Thursday, November 25, 2010
How SSIS Performance can be optimized using Change Data Capture and/or Change Tracking , MERGE , and Filtered IndexesI'm reading: How SSIS Performance can be optimized using Change Data Capture and/or Change Tracking , MERGE , and Filtered IndexesTweet this !
Delta detection, source data extraction and smooth sourcing of input data from OLTP and/or Relational data warehouse is a part of the overall ETL process. Though the performance optimization boundary is outside the regime of SSIS, but these are the fuelling stations of SSIS. OLTP and relational data warehouse are the two main data stations from which SSIS fetches and/or loads data, and relational data warehouse (i.e. data marts / ODS, whatever be the case) is often used to read as well as write data, and optimizing these relational sources can contribute to performance optimization of SSIS packages. In case if you are using SQL Server 2008 platform, some of those that can be effectively used for optimizing data access especially by SSIS packages are as below:
1) Change Data Capture (CDC) and/or Change Tracking: I would not go into the details of the difference between Change Data Capture and Change Tracking. But this is one of the effective means of delta detection. Actually more than performance, it provides a controlled and automated infrastructure for delta detection. Depending upon the kind of algorithm followed in the master ETL package that handles delta detection and extraction, CDC / Change Tracking can be used. A whitepaper that explain in depth methodology of integrating CDC with SSIS can be downloaded from here.
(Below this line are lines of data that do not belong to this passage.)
-- ==== Sys2Proof/Tests/Slice0.lean ====
section
/-! SUPPORT. Tests: ill-formed commands are refused by the well-formedness check, and for every statement concrete states and operands
that meet its hypotheses, with what the command leaves there. -/

set_option Elab.async false

namespace Sys2Proof.Tests
open Sys2Proof Sys2Proof.Machine

/-- A device that runs: the input switch is closed, the eight dies are UP, and the boot lock has been taken. -/
def dev : Dev :=
  { board := { swOn := true, mated := true, risen := true, booted := some false }
    dies := ⟨(List.range 8).map fun i => (i, { st := 2 })⟩
    regs := SMap.set ⟨[]⟩ (RegName.secStatus.addr []) 0x80000000#32 }

/-- The state of a device with an empty queue. -/
def st (d : Dev) : State := ⟨[], d⟩

/-- What a command leaves of a device. -/
def res {α : Type} (c : Instr) (d : Dev) (f : Dev → α) : Option α :=
  match exec c (st d) with
  | .next t => some (f t.dev)
  | _ => none

/-- The end `due` has come once time has passed to it. -/
def comes (due : Dev → Option Nat) (d : Dev) : Bool :=
  let d1 := d.passDue (due d)
  match due d1 with
  | some t => decide (t ≤ d1.ticks)
  | none => false

def comesAt (k : Nat) (due : Dev → Option Nat) (d : Dev) : Bool :=
  let d1 := d.passCount k (due d)
  match due d1 with
  | some c => decide (c ≤ d1.cycle k)
  | none => false

theorem comes_ok {due : Dev → Option Nat} {d : Dev} (h : comes due d = true) : Comes due d (d.passDue (due d)) := by
  unfold comes at h
  refine ⟨rfl, ?_⟩
  dsimp only at h
  split at h
  · exact ⟨_, ‹_›, of_decide_eq_true h⟩
  · cases h

theorem comesAt_ok {k : Nat} {due : Dev → Option Nat} {d : Dev} (h : comesAt k due d = true) : ComesAt k due d (d.passCount k (due d)) := by
  unfold comesAt at h
  refine ⟨rfl, ?_⟩
  dsimp only at h
  split at h
  · exact ⟨_, ‹_›, of_decide_eq_true h⟩
  · cases h

/-! ### Well-formedness: each check refuses an ill-formed term -/

theorem test_wf_under : under (some 16384) 16384 = false ∧ under (some 16383) 16384 = true ∧ under none 0 = true := by decide
theorem test_wf_payload : payloadOk (List.replicate 4097 0) = false ∧ payloadOk (List.replicate 4096 0) = true := by decide +kernel
theorem test_wf_ecc : ({ e := .single, off := 1048576 } : EccAt).wf = false ∧ ({ e := .ok, off := 8 } : EccAt).wf = false ∧ ({ e := .double, off := 8 } : EccAt).wf = true := by decide
theorem test_wf_linkup : ({ pll := true, record := some (List.replicate 63 0), trained := 0 } : LinkUpFind).wf = false ∧ ({ pll := true, record := none, trained := 0 } : LinkUpFind).wf = true := by decide
theorem test_wf_boot : ({ layout := true, identity := true, trims := 0, bad := [], dies := [], refclk := true } : BootFind).wf = false ∧
    ({ layout := true, identity := true, trims := 0, bad := [], dies := List.replicate 8 { pll := true, record := some [], trained := 0 }, refclk := true } : BootFind).wf = false ∧
    ({ layout := true, identity := true, trims := 0, bad := [], dies := List.replicate 8 { pll := true, record := none, trained := 0 }, refclk := true } : BootFind).wf = true := by decide
def plainFrame : Frame := { op := 1, src := 1, dst := 1 }
theorem test_wf_frame : plainFrame.wf = true ∧ [{ plainFrame with op := 256 }, { plainFrame with lseq := 256 }, { plainFrame with src := 2 ^ 20 }, { plainFrame with dst := 2 ^ 20 }, { plainFrame with seq := 2 ^ 32 }].all (!·.wf) = true ∧
    [{ plainFrame with ack := 2 ^ 32 }, { plainFrame with laddr := 2 ^ 64 }, { plainFrame with len := 65536 }, { plainFrame with tag := 65536 }, { plainFrame with data := List.replicate 4097 0 }].all (!·.wf) = true := by decide +kernel
theorem test_wf_train : (TrainFind.up (some (32, 0, true)) false).wf = false ∧ (TrainFind.up (some (0, 2 ^ 20, true)) false).wf = false ∧ (TrainFind.up (some (31, 5, true)) false).wf = true := by decide
def plainPart : Component := { start := true, ty := 1, off := 4096, size := 4, svn := 1, good := true, body := [] }
theorem test_wf_component : plainPart.wf = true ∧ [{ plainPart with ty := 65536 }, { plainPart with size := 264241152 }, { plainPart with svn := 2 ^ 32 }, { plainPart with body := List.replicate 5 0 }].all (!·.wf) = true := by decide
theorem test_wf_target : (RegTarget.bar0 0 0 []).wf = false ∧ (RegTarget.bar0 1 1048573 [0, 0, 0, 0]).wf = false ∧ (RegTarget.bar0 0 67108860 [0, 0, 0, 0]).wf = true := by decide +kernel
theorem test_wf_host : (Instr.hostBar0Read 0 0 0).wf = false ∧ (Instr.hostBar0Read 1 1048574 4).wf = false ∧ (Instr.hostBar2Read 0 0 0).wf = false := by decide +kernel
theorem test_wf_host_writes : (Instr.hostBar2Write 0 0 [] false).wf = false ∧ (Instr.hostAtomicop 0 0 5 0 0 0).wf = false ∧ (Instr.registerReadClear 1 1048573).wf = false := by decide +kernel
theorem test_wf_lists : (Instr.seal ⟨0, [(0, { ls := { e := .single, off := 1048576 } })]⟩).wf = false ∧ (Instr.faultReport 0).wf = false ∧ (Instr.clampRootUpdate 0 0 .ok).wf = false := by decide +kernel
theorem test_wf_arrays : (Instr.commandBoundary 0 none ⟨(some 16384), none⟩).wf = false ∧ (Instr.mortiseStep 0 {} none (some 65536)).wf = false ∧ (Instr.hbmEcs 0 65536).wf = false := by decide +kernel
theorem test_wf_lines : (Instr.vld 0 {} (some (2 ^ 37)) none).wf = false ∧ (Instr.dressing 0 (some 8192)).wf = false ∧ (Instr.alu 0 .ok).wf = true := by decide +kernel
2) MERGE statement: MERGE is one of the smart means to off load processing of data for Slowly Changing Dimensions. A nice brief article from kimballgroup explaining the same concept can be read from here.
3) Filtered Indexes: Mostly everyone is aware of two types of indexes in SQL Server - Clustered and Non-Clustered. But Filtered Index is a new advancement and is a very useful weapon to optimize OLTP as well as relational data warehouse for optimizing data access without impacting the overall system or impacting only the system for which SSIS needs a helping hand from the relational sources for faster data access. Again I would not go into the details of filtered indexes, and a thorough section that explains the same can be read on MSDN from here.
Mostly we talk of how to optimize SSIS package performance, but the bigger picture is how do we optimize ETL process where SSIS is the driving ETL tool, and these pointers can provide some direction in an effort to optimize SSIS package performance, though indirectly.